From: Lai Jiangshan <laijs@cn.fujitsu.com>
To: Christoph Lameter <cl@gentwo.org>
Cc: akpm@linux-foundation.org, Gilad Ben-Yossef <gilad@benyossef.com>,
Thomas Gleixner <tglx@linutronix.de>, Tejun Heo <tj@kernel.org>,
John Stultz <johnstul@us.ibm.com>,
Mike Frysinger <vapier@gentoo.org>,
Minchan Kim <minchan.kim@gmail.com>,
Hakan Akkan <hakanakkan@gmail.com>,
Max Krasnyansky <maxk@qualcomm.com>,
Frederic Weisbecker <fweisbec@gmail.com>,
"Paul E. McKenney" <paulmck@linux.vnet.ibm.com>,
linux-kernel@vger.kernel.org, linux-mm@kvack.org,
hughd@google.com, viresh.kumar@linaro.org, hpa@zytor.com,
mingo@kernel.org, peterz@infradead.org
Subject: Re: vmstat: On demand vmstat workers V8
Date: Thu, 31 Jul 2014 08:52:22 +0800 [thread overview]
Message-ID: <53D99346.2080001@cn.fujitsu.com> (raw)
In-Reply-To: <alpine.DEB.2.11.1407300934410.4608@gentwo.org>
On 07/30/2014 10:45 PM, Christoph Lameter wrote:
> On Wed, 30 Jul 2014, Lai Jiangshan wrote:
>
>> I think the bug is here, it re-queues the per_cpu(vmstat_work, cpu) which is offline
>> (after vmstat_cpuup_callback(CPU_DOWN_PREPARE).
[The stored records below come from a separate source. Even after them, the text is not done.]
-- ==== Sys2Proof/Machine/Flow.lean ====
section
/-! DEFINITION. The flow table and the policers (sections 4.1 to 4.3), and the way of a MEDIA or IDENT frame from its
lookup to the offer of its last copy (R63 to R72, R89 to R91). -/

namespace Sys2Proof.Machine
open Sys2Proof.Config

/-! ## Entries (R59 to R61) -/

/-- The entry with the key (port, label). -/
def State.flowOf (s : State) (p : PortIx) (label : Nat) : Option FlowEntry :=
  s.flows.find? fun e => decide (e.port = p ∧ e.label = label)

/-- The depth of a policer (R65). -/
def policerDepth (rate : Nat) : Nat := rate * 100000

/-- A new entry for a leg, its policer full, at the instant `now` (R60, R65). -/
def FlowEntry.install (b : BookingIx) (l : LegId) (lg : Leg) (rate now : Nat) : FlowEntry :=
  { port := lg.port, label := lg.label, booking := b, leg := l, rate := rate, tokens := policerDepth rate,
    lastRefill := now / ticksPerMicro }

/-- One leg of booking `b` installed, or deferred while its key is held (R60). -/
def State.installLeg (b : BookingIx) (l : LegId) (s : State) : State :=
  match s.booking b with
  | none => s
  | some r =>
    match r.leg l with
    | none => s
    | some lg =>
      if (s.flowOf lg.port lg.label).isSome then { s with deferred := s.deferred ++ [(b, l)] }
      else { s with flows := s.flows ++ [.install b l lg r.rate s.clock] }

/-- The legs of an arming booking installed (R60). -/
def State.installLegs (b : BookingIx) (s : State) : State := (s.installLeg b .main).installLeg b .backup

/-- Every deferred leg whose key has come free is installed; the others stay deferred (R60, R61). -/
def State.installDeferred (s : State) : State :=
  s.deferred.foldl (fun s x => s.installLeg x.1 x.2) { s with deferred := [] }

/-- Everything of booking `b` leaves the table and the deferred list, and what waited for its keys is installed
(R60, R61). -/
def State.removeFlows (b : BookingIx) (s : State) : State :=
  { s with
    flows := s.flows.filter fun e => decide (e.booking ≠ b)
    deferred := s.deferred.filter fun x => decide (x.1 ≠ b) }.installDeferred

/-! ## The policer (R65 to R67) -/

/-- The refill at the instant `now`: the whole microseconds since the last refill, at `R × 10` bits each, up to the
depth (R66). -/
def FlowEntry.refill (e : FlowEntry) (now : Nat) : FlowEntry :=
  let elapsed := now / ticksPerMicro - e.lastRefill
  { e with
    tokens := min (policerDepth e.rate) (e.tokens + e.rate * 10 * elapsed)
    lastRefill := e.lastRefill + elapsed }

/-- The test of a frame of `bits` payload bits against a refilled policer: passed with the tokens taken, or dropped
with the count kept (R66). -/
def FlowEntry.police (e : FlowEntry) (bits : Nat) : Bool × FlowEntry :=
  if bits ≤ e.tokens then (true, { e with tokens := e.tokens - bits }) else (false, e)

/-- The entry of the same key replaced. -/
def State.setFlow (e : FlowEntry) (s : State) : State :=
  { s with flows := s.flows.map fun x => if x.port = e.port ∧ x.label = e.label then e else x }

/-- An event of a frame as received on port `p` (R76, R95). -/
def frameEvent (kind : WatchKind) (p : PortIx) (of_ : Option (BookingIx × LegId)) (bits : Option FrameBits)
    (weight : Nat) : WatchEvent :=
  { kind := kind, port := some p, booking := of_.map (·.1), leg := of_.map (·.2), bits := bits, weight := weight }

/-- A frame dropped by the policer of leg `l` of booking `b` (R67). -/
def State.policerDrop (m : Moment) (p : PortIx) (b : BookingIx) (l : LegId) (bits : Option FrameBits) (s : State) :
    State :=
  let s := s.updBooking b fun r =>
    { r with merge := r.merge.map fun x => x.updCounts l fun k => { k with policerDrops := wrapAdd k.policerDrops 1 } }
  let s := s.raise .excess (.ofLeg p b l) none
  s.watch m (frameEvent .policerDrops p (some (b, l)) bits 1)

/-! ## From the policer to the copies (R68 to R72, R89 to R91) -/

/-- A frame forwarded with a gap (R90): the merge state written, the gap handed on (R95), an END flag acted on (R91),
and the copies offered (R70). -/
def State.forwardFrame (m : Moment) (p : PortIx) (b : BookingIx) (l : LegId) (r : Booking) (x : MergeState) (gap : Nat)
    (f : Frame) (bits : Option FrameBits) (s : State) : State :=
  let r := { r with merge := some x }
  let r := if f.endFlag then r.onForwardedEnd else r
  let s := s.setBooking b (some r)
  let s := if gap = 0 then s else s.watch m (frameEvent .mergeGaps p (some (b, l)) bits gap)
  s.fanOut m b r l f

/-- A passing MEDIA frame at the merge unit: the leg is updated first, then the verdict is given and acted on
(R79, R89). -/
def State.mergeFrame (m : Moment) (p : PortIx) (b : BookingIx) (l : LegId) (f : Frame) (bits : Option FrameBits)
    (s : State) : State :=
  let s := s.legReceives m b l
  match s.booking b with
  | none => s
  | some r =>
    match r.verdict l f.seq with
    | none => s
    | some (.redundant, x) =>
      (s.setBooking b (some { r with merge := some x })).watch m (frameEvent .redundant p (some (b, l)) bits 1)
    | some (.forward gap, x) => s.forwardFrame m p b l r x gap f bits

/-- A MEDIA frame at the flow table (R63, R66, R67). -/
def State.mediaFrame (m : Moment) (p : PortIx) (f : Frame) (bits : Option FrameBits) (s : State) : State :=
  match s.flowOf p f.label with
  | none => s.watch m (frameEvent .rxUnbooked p none bits 1)
  | some e =>
    let x := (e.refill s.clock).police (f.payload.length * 8)
    let s := s.setFlow x.2
    if x.1 then s.mergeFrame m p e.booking e.leg f bits else s.policerDrop m p e.booking e.leg bits

/-- An IDENT frame at the flow table (R63, R64). -/
def State.identAtFlow (m : Moment) (p : PortIx) (f : Frame) (bits : Option FrameBits) (s : State) : State :=
  match s.flowOf p f.label with
  | none => s.watch m (frameEvent .rxUnbooked p none bits 1)
  | some e => s.identFrame m e.booking e.leg f.payload

end Sys2Proof.Machine
end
And cpu_stat_off is accessed without
>> proper lock.
>
> Ok. I guess we need to make the preemption check output more information
> so that it tells us that an operation was performed on a processor that is
> down?
If the cpu_allows of the percpu-kworker is changed, the specific processor of the kworker
should have been down if workqueue is implemented correctly.
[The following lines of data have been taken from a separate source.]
/-- R14 to R17, R156, R161: what a boundary makes of a LIVE or OVERRUN record, and of an ARMED one that is to close, with its
bill, the second just ended having been classified; that the classification comes before the transition, so that the touched mark
of a booking closed in outage stays set, is the model's reading (log entry 14). Nothing is said of the L of a bill where the
second count wrapped while the booking was LIVE (log entry 31). No watch counter has an action. -/
def Obligations.BoundaryRunsOrCloses : Prop :=
  ∀ (m : Moment) (b : BookingIx) (x : Booking) (s : State), s.NoActions → s.booking b = some x →
    let now := s.nextSecond
    let c := x.classified s
    ∃ t, exec (.secondBoundary m) s = .next t ∧
    (x.state ∈ [.armed, .live, .overrun] → x.restartClose = true → ∃ y, t.booking b = some y ∧
      ClosedAs s t b c y .restart now) ∧
    (x.state = .armed → x.restartClose = false → x.closeReq ≠ none → ∃ y, t.booking b = some y ∧
      ClosedAs s t b c y .cancelledArmed now) ∧
    (x.state = .live → x.restartClose = false →
      (now < x.finish → x.closeReq = none → t.booking b = some c) ∧
      (now < x.finish → x.closeReq ≠ none → ∃ y, t.booking b = some y ∧ ClosedAs s t b c y .closedEarly now) ∧
      (x.finish ≤ now → x.closeReq ≠ none ∨ x.finish + x.allowance ≤ now → ∃ y, t.booking b = some y ∧
        ClosedAs s t b c y .endReached now) ∧
      (x.finish ≤ now → x.closeReq = none → now < x.finish + x.allowance →
        t.booking b = some { c with state := .overrun, overrunFrom := some now } ∧
          t.flags[FaultClass.overrunEntered.ix] = true)) ∧
    (x.state = .overrun → x.restartClose = false →
      (x.finish + x.allowance ≤ now → (s.restart = false → t.flags[FaultClass.overrunExhausted.ix] = true) ∧
        ∃ y, t.booking b = some y ∧ ClosedAs s t b c y .allowanceEnd now) ∧
      (now < x.finish + x.allowance →
        (∀ why, x.closeReq = some why → ∃ y, t.booking b = some y ∧ ClosedAs s t b c y why now) ∧
        (x.closeReq = none → c.outage.any (fun o => decide (s.idleClose ≤ o.run)) = true →
          ∃ y, t.booking b = some y ∧ ClosedAs s t b c y .sourceIdle now) ∧
        (x.closeReq = none → c.outage.any (fun o => decide (s.idleClose ≤ o.run)) = false → t.booking b = some c)))

/-- R124, R126, R127, R128: what a booking makes of a second `n` it lived: the outage second is counted in the run and in
the first record that was open in it, the mark stands for the new second, and each destination counts the second once,
live or overrun, undelivered or delivered in its band. That only a LIVE or OVERRUN record takes a second is the model's
reading (log entry 21). -/
def Obligations.SecondsAreClassified : Prop :=
  ∀ (r : Booking) (n : Nat) (up : Vector Bool 16) (tf : Tariff) (o : OutageState) (k : MergeState),
    r.outage = some o → r.merge = some k →
    let y := r.takeSecond n up tf
    (r.takes n = true ↔ (r.state = .live ∨ r.state = .overrun) ∧ (∃ f, r.liveFrom = some f ∧ f ≤ n) ∧
      ∀ e, r.liveTo = some e → n < e) ∧
    y = { r with outage := y.outage, merge := some { k with loss := 0 }, dests := y.dests } ∧
    (∃ o', y.outage = some o' ∧ o'.flag = o.flag ∧ o'.touched = o.flag ∧
      o'.run = (if o.touched then o.run + 1 else 0) ∧ o'.records.length = o.records.length ∧
      (o.touched = false → o'.records = o.records) ∧
      (o.touched = true → ∀ i z, o.records[i]? = some z →
        let openIn := fun (w : OutageRecord) => w.start ≤ n ∧ ∀ e, w.finish = some e → n ≤ e
        let first := openIn z ∧ ∀ (j : Nat) w, j < i → o.records[j]? = some w → ¬ openIn w
        (first → o'.records[i]? = some { z with seconds := z.seconds + 1 }) ∧ (¬ first → o'.records[i]? = some z))) ∧
    y.dests.length = r.dests.length ∧
    ∀ (i : Nat) (d : Dest) (a : DestAccount), r.dests[i]? = some d → d.account = some a →
      let delivered := !o.touched && up[d.port]
      let late := r.overrunFrom.any fun f => decide (f ≤ n)
      let loss := k.loss + a.secondDrops
      let band := if loss < tf.t1 then 0 else if loss < tf.t2 then 1 else if loss < tf.t3 then 2 else 3
      let one := fun (c : Bool) => if c then 1 else 0
      let add := fun (v : Bands) (c : Bool) =>
        ({ b0 := v.b0 + one (c && decide (band = 0)), b1 := v.b1 + one (c && decide (band = 1)),
           b2 := v.b2 + one (c && decide (band = 2)), b3 := v.b3 + one (c && decide (band = 3)) } : Bands)
      y.dests[i]? = some { d with account := some { a with
        secondDrops := 0
        residency :=
          { deliveredLive := a.residency.deliveredLive + one (delivered && !late)
            undeliveredLive := a.residency.undeliveredLive + one (!delivered && !late)
            bandLive := add a.residency.bandLive (delivered && !late)
            deliveredOver := a.residency.deliveredOver + one (delivered && late)
            undeliveredOver := a.residency.undeliveredOver + one (!delivered && late)
            bandOver := add a.residency.bandOver (delivered && late) } } }

/-- R124, R128: the balances: the lived seconds of every destination are the delivered and the undelivered ones, live and
overrun, every delivered one in one band; the seconds of the outage records are no more than the undelivered ones nor than
the lived ones; and a second taken adds to them exactly when it is an outage second. They hold after reset and every step
keeps them, but for a step taken in the last second before the count wraps. -/
def Obligations.SecondsStayBalanced : Prop :=
  State.reset.SecondsInv ∧
  (∀ s t : State, s.SecondsInv → s.sec < 4294967295 → step s = .next t → t.SecondsInv) ∧
  ∀ (r : Booking) (n : Nat) (up : Vector Bool 16) (tf : Tariff) (o : OutageState), r.SecondsOk n → r.forwarding = true →
    r.outage = some o → r.takes n = true ∧ ∃ o', (r.takeSecond n up tf).outage = some o' ∧
      o'.seconds = o.seconds + (if r.outageSecond n then 1 else 0)

/-- R115, R116, R118, R119: the capture of a leg's cause in the open record: kept at the same situation, replaced at
another one, left alone while the leg is held out by MANUAL. R117, R121: an entry into outage opens a record, or, at the
ninth, reopens record 8 with what it reported carried forward; and the silence of a one-leg booking's leg does both. -/
def Obligations.OutageCausesAreCaptured : Prop :=
  (∀ (b : BookingIx) (l : LegId) (x : Booking) (lg : Leg) (o : OutageState) (k : OutageRecord) (s : State),
    s.booking b = some x → x.leg l = some lg → x.outage = some o → o.openRecord = some k →
    let t := s.capture1 b l
    let z := lg.situationAt (s.port lg.port).link
    (lg.exManual = true ∨ z = none ∨ z = (k.legCause l).situation → t = s) ∧
    ∀ sit, lg.exManual = false → z = some sit → (k.legCause l).situation ≠ some sit →
      KeepsSettings s t ∧ (∀ i, i ≠ b → t.booking i = s.booking i) ∧
      ∃ c, CauseGiven s lg.port sit c ∧ (∀ n, c.value = .pending n → t.probeOf lg.port = some n) ∧
        t.booking b = some { x with outage := some { o with
          records := o.records.dropLast ++ [match l with
            | .main => { k with main := { k.main with held := some c, situation := some sit } }
            | .backup => { k with backup := { k.backup with held := some c, situation := some sit } }] } }) ∧
  (∀ (o : OutageState) (n : Nat),
    (o.records.length < 8 → o.enter n = { o with flag := true, touched := true, records := o.records ++ [
      { start := n, finish := none, seconds := 0, main := { held := none, situation := none, carried := none },
        backup := { held := none, situation := none, carried := none }, merged := false }] }) ∧
    ∀ before k, 8 ≤ o.records.length → o.records = before ++ [k] →
      let rank := fun (c : Cause) =>
        match c.value with
        | .network => 3
        | .pending _ => 2
        | .unknown => 1
        | .venue => 0
      let carry := fun (c : LegCause) =>
        ({ held := none, situation := none,
           carried := match c.carried, c.held with
                      | some a, some h => some (if rank a < rank h then h else a)
                      | some a, none => some a
                      | none, h => h } : LegCause)
      o.enter n = { o with flag := true, touched := true, records := before ++ [
        { k with finish := none, merged := true, main := carry k.main, backup := carry k.backup }] }) ∧
  ∀ (m : Moment) (b : BookingIx) (x : Booking) (at_ : Nat) (o : OutageState) (s : State), s.NoActions →
    s.booking b = some x → x.state = .live ∨ x.state = .overrun → x.backup = none → x.main.silenceAt = some at_ →
    x.main.state = .receiving → x.main.exManual = false → x.outage = some o → o.flag = false →
    let u := (s.advance m).elapseTo at_
    ∃ t y o' before k sit c, exec (.silenceTimerExpiry m b .main) s = .next t ∧ t.booking b = some y ∧
      y.outage = some o' ∧ o'.flag = true ∧ o'.touched = true ∧ o'.records = before ++ [k] ∧ k.finish = none ∧
      ({ x.main with state := .silent } : Leg).situationAt (s.port x.main.port).link = some sit ∧
      k.main.situation = some sit ∧ k.main.held = some c ∧ CauseGiven u x.main.port sit c ∧
      (o.records.length < 8 → before = o.records ∧ k.start = s.sec ∧ k.seconds = 0 ∧ k.merged = false) ∧
      (8 ≤ o.records.length → before = o.records.dropLast ∧ k.merged = true ∧
        ∀ old, o.records.getLast? = some old → k.start = old.start ∧ k.seconds = old.seconds)

/-! ## Light, frames and slots (chapters 3 to 5) -/

/-- R49, R53, R55, R73, R79, R99, R143 to R145: light lost on a lit port: DOWN, LOS raised, and, leaving UP, every leg on the
port SILENT and the media queues emptied, each copy an egress drop of its destination; a probe asked for where auto-probe asks. An armed capture latches one of the
event's raises: LOS, where the moment asks for no other first. The order in which an event makes its raises is the model's
reading (log entry 10); R144 names LOS first, and R145 lets any class be taken first. On a dark port nothing happens, which is
the model's choice (log entry 17). -/
def Obligations.LightLossTakesThePortDown : Prop :=
  ∀ (m : Moment) (p : PortIx) (s : State),
    ((s.port p).link = .down → exec (.lightLost m p) s = .next (s.advance m)) ∧
    ((s.port p).link ≠ .down → ∃ t, exec (.lightLost m p) s = .next t ∧ KeepsSettings s t ∧
      (t.port p).link = .down ∧ (t.port p).upWhole = false ∧
      (∀ q, q ≠ p → (t.port q).link = (s.port q).link ∧ (t.port q).upWhole = (s.port q).upWhole ∧
        SameMedia (s.port q) (t.port q)) ∧
      t.flags[FaultClass.los.ix] = true ∧
      (∀ k, s.capture = some k → t.capture = some k) ∧
      (s.capture = none → ∃ k, t.capture = some k ∧ k.second = s.sec ∧ k.milli = (s.advance m).milli ∧
        k.timeSet = s.timeSet ∧
        (m.raises = [] → k.cls = .los ∧ k.items = { port := some p, booking := none, leg := none })) ∧
      ((s.port p).link = .up → (t.port p).class1 = [] ∧ (t.port p).class2 = [] ∧ MediaDropped s t p) ∧
      ((s.port p).link ≠ .up → ∀ b x, s.booking b = some x → ∃ y, t.booking b = some y ∧ y.dests = x.dests) ∧
      (∀ b, t.stateOf b = s.stateOf b) ∧
      (∀ b x l lg, s.booking b = some x → x.leg l = some lg → ∃ y lg', t.booking b = some y ∧ y.leg l = some lg' ∧
        lg'.state = (if (s.port p).link = .up ∧ lg.port = p ∧ (lg.state = .waiting ∨ lg.state = .receiving)
                     then .silent else lg.state)) ∧
      ((s.port p).autoProbe = true → s.fitted p = true → s.restart = false →
        (∃ b x, s.booking b = some x ∧ x.state ∈ [.armed, .live, .overrun] ∧ ∃ l ∈ x.legs, l.port = p) →
        t.probeOf p ≠ none ∨ 8 ≤ t.probeWaiting.length))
(the preemption check checks the cpu_allows)
>
>> I suggest to use get_cpu_online() or a new cpu_stat_off_mutex to protect it.
>
> If a processor is downed then cpu_stat_off bit should be cleared but also
> the worker thread should not run.
The kworker need to run for some reasons after the processor is down.
Peter and TJ were just discussing it.
The root cause (TO ME only) here is vmstat queues work to offline (or offlining) CPU,
so the kworker has to run it. We may add some check for queuing on offline CPU,
but we can't check for higher level user guarantees. (Example, vmstat can't queue
work to a CPU which is still online but after vmstat_cpuup_callback(CPU_DOWN_PREPARE)).
>
>>> case CPU_DOWN_PREPARE:
>>> case CPU_DOWN_PREPARE_FROZEN:
>>> - cancel_delayed_work_sync(&per_cpu(vmstat_work, cpu));
>>> - per_cpu(vmstat_work, cpu).work.func = NULL;
>>> + if (!cpumask_test_and_set_cpu(cpu, cpu_stat_off))
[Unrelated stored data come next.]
theorem later_closeBooking (b : BookingIx) (s : State) : Later s (s.closeBooking b) := later_updBooking (by intro; rfl)

theorem closeBooking_bills (b : BookingIx) (s : State) :
    (s.closeBooking b).bills = s.bills ∧ (s.closeBooking b).billWaiting = s.billWaiting := by
  unfold State.closeBooking State.updBooking; split <;> exact ⟨rfl, rfl⟩

theorem later_billNow {b : BookingIx} {s : State} (h : ∀ r, s.booking b = some r → r.settled = true) :
    Later s (s.billNow b) := by
  unfold State.billNow
  split
  · exact .refl s
  · next r hb =>
    have hs := billOf_sound b (h r hb) (s.tariff r.tariff)
    dsimp only
    split
    · next hlt =>
      refine (later_closeBooking b _).after ⟨rfl, fun _ => rfl, rfl, fun _ h => h, fun _ h => h,
        fun _ => List.prefix_refl _, fun h => h, fun _ h => h, fun h => h, ?_⟩
      intro ⟨h1, h2, h3⟩
      have hw : s.billWaiting = [] := by
        by_contra hne; have := h2 hne; omega
      refine ⟨by simp; omega, fun hne => absurd hw hne, ?_⟩
      intro x hx
      simp only [hw, List.append_nil, List.mem_append, List.mem_singleton] at hx
      rcases hx with hx | rfl
      · exact h3 x (by simp [hx])
      · exact hs
    · next hge =>
      refine (later_raise ..).after ⟨rfl, fun _ => rfl, rfl, fun _ h => h, fun _ h => h,
        fun _ => List.prefix_refl _, fun h => h, fun _ h => h, fun h => h, ?_⟩
      intro ⟨h1, h2, h3⟩
      refine ⟨h1, fun _ => by simp only; omega, ?_⟩
      intro x hx
      simp only [List.mem_append, List.mem_singleton] at hx
      rcases hx with hx | hx | rfl
      · exact h3 x (by simp [hx])
      · exact h3 x (by simp [hx])
      · exact hs

theorem later_settleBooking (b : BookingIx) (s : State) : Later s (s.settleBooking b) := by
  unfold State.settleBooking
  split
  · exact .refl s
  · next r hb =>
    split
    · next h =>
      simp only [Bool.and_eq_true] at h
      exact later_billNow fun r' h' => by rw [hb] at h'; cases h'; exact h.1.2
    · exact .refl s

theorem later_settleAll (m : Moment) (s : State) : Later s (s.settleAll m) :=
  later_foldl (fun s b => later_settleBooking b s) _ s

/-! ## The end of a probe (R108 to R111) -/

theorem later_concludeProbe (m : Moment) (n : ProbeNo) (p : PortIx) (e : ProbeEnd) (s : State) :
    Later s (s.concludeProbe m n p e) := by
  dsimp only [State.concludeProbe]
  refine (later_raise ..).after ((later_settleAll ..).after ((later_settleCauses ..).after ?_))
  exact .of_eq rfl rfl rfl rfl rfl rfl rfl rfl rfl fun _ => rfl

/-! ## Copies and drops (R55, R70 to R73) -/

theorem updAt_bare {f : Dest → Dest} (h : ∀ d, (f d).bare = d.bare) (n : Nat) (l : List Dest) :
    (updAt f n l).map Dest.bare = l.map Dest.bare := by
  induction n, l using updAt.induct <;> simp_all [updAt]

theorem countDrop_bare (r : Booking) (n : Nat) : (r.countDrop n).bare = r.bare := by
  unfold Booking.countDrop
  split
  · simp only [Booking.bare]
    rw [updAt_bare]
    intro d; rfl
  · rfl

theorem later_egressDrop (m : Moment) (p : PortIx) (c : MediaCopy) (s : State) : Later s (s.egressDrop m p c) :=
  (later_watch ..).after (later_updBooking fun r => countDrop_bare r _)

/-- The media queues of `p` emptied: the work of an event that leaves them empty. -/
theorem later_emptyMedia (m : Moment) (p : PortIx) (s : State) : Later s (s.emptyMedia m p) := by
  dsimp only [State.emptyMedia]
  refine (later_foldl (fun s c => later_egressDrop m p c s) _ _).after
    (later_setPort rfl (List.prefix_refl _) (fun h => h) fun _ => ?_)
  simp [Port.MediaOk]

theorem takesCopy_ok {x : Port} {two : Bool} {c : MediaCopy} (h : x.takesCopy two = true) (k : x.MediaOk) :
    (x.appendMedia two c).MediaOk := by
  simp only [Port.takesCopy, decide_eq_true_eq] at h
  obtain ⟨hu, hr, hl⟩ := h
  cases two
  · simp only [Port.mediaQueue, Bool.false_eq_true, if_false] at hl
    exact ⟨k.1, by simp [Port.appendMedia]; omega, by simp [Port.appendMedia, hu, hr]⟩
  · simp only [Port.mediaQueue, if_true] at hl
    exact ⟨by simp [Port.appendMedia]; omega, k.2.1, by simp [Port.appendMedia, hu, hr]⟩

theorem later_offerCopy (m : Moment) (p : PortIx) (two : Bool) (leg : LegId) (c : MediaCopy) (s : State) :
    Later s (s.offerCopy m p two leg c) := by
  unfold State.offerCopy
  split
  · next h =>
    refine (later_watch ..).after (later_setPort ?_ ?_ ?_ fun k => takesCopy_ok h k)
    · cases two <;> rfl
    · cases two <;> exact List.prefix_refl _
    · cases two <;> exact fun k => k
  · exact later_egressDrop ..

theorem later_fanOut (m : Moment) (b : BookingIx) (r : Booking) (l : LegId) (f : Frame) (s : State) :
    Later s (s.fanOut m b r l f) := 
  later_foldl (f := fun s (x : PortIx × MediaCopy) => s.offerCopy m x.1 r.backup.isSome l x.2)
    (fun _ _ => later_offerCopy ..) _ s

/-! ## Leaving UP (R53, R79) -/

theorem later_silencePort (m : Moment) (p : PortIx) (s : State) : Later s (s.silencePort m p) :=
  later_foldl (fun s b => later_foldl (fun s l => later_legSilent m b l s) _ s) _ s

theorem later_leaveUp (m : Moment) (p : PortIx) (s : State) : Later s (s.leaveUp m p) :=
  (later_emptyMedia ..).after (later_silencePort ..)

end Sys2Proof.Machine
end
>>> + cancel_delayed_work_sync(&per_cpu(vmstat_work, cpu));
>>
>> It is suggest that cancel_delayed_work_sync(&per_cpu(vmstat_work, cpu)) should
>> be called unconditionally. And the cpu should be cleared from cpu_stat_off.
>> (you set it, it is BUG according to vmstat_shepherd() and the semantics of the
>> cpu_stat_off).
>
> True.
>
> Subject: vmstat ondemand: Fix online/offline races
>
> Do not allow onlining/offlining while the shepherd task is checking
> for vmstat threads.
>
> On offlining a processor do the right thing cancelling the vmstat
> worker thread if it exista and also exclude it from the shepherd
> process checks.
>
> Signed-off-by: Christoph Lameter <cl@linux.com>
>
> Index: linux/mm/vmstat.c
> ===================================================================
> --- linux.orig/mm/vmstat.c 2014-07-30 09:35:54.602662306 -0500
> +++ linux/mm/vmstat.c 2014-07-30 09:43:07.109037043 -0500
> @@ -1317,6 +1317,7 @@ static void vmstat_shepherd(struct work_
> {
> int cpu;
>
> + get_online_cpus();
> /* Check processors whose vmstat worker threads have been disabled */
> for_each_cpu(cpu, cpu_stat_off)
> if (need_update(cpu) &&
> @@ -1325,6 +1326,7 @@ static void vmstat_shepherd(struct work_
> schedule_delayed_work_on(cpu, &per_cpu(vmstat_work, cpu),
> __round_jiffies_relative(sysctl_stat_interval, cpu));
>
> + put_online_cpus();
>
> schedule_delayed_work(&shepherd,
> round_jiffies_relative(sysctl_stat_interval));
> @@ -1380,8 +1382,8 @@ static int vmstat_cpuup_callback(struct
> break;
> case CPU_DOWN_PREPARE:
> case CPU_DOWN_PREPARE_FROZEN:
> - if (!cpumask_test_and_set_cpu(cpu, cpu_stat_off))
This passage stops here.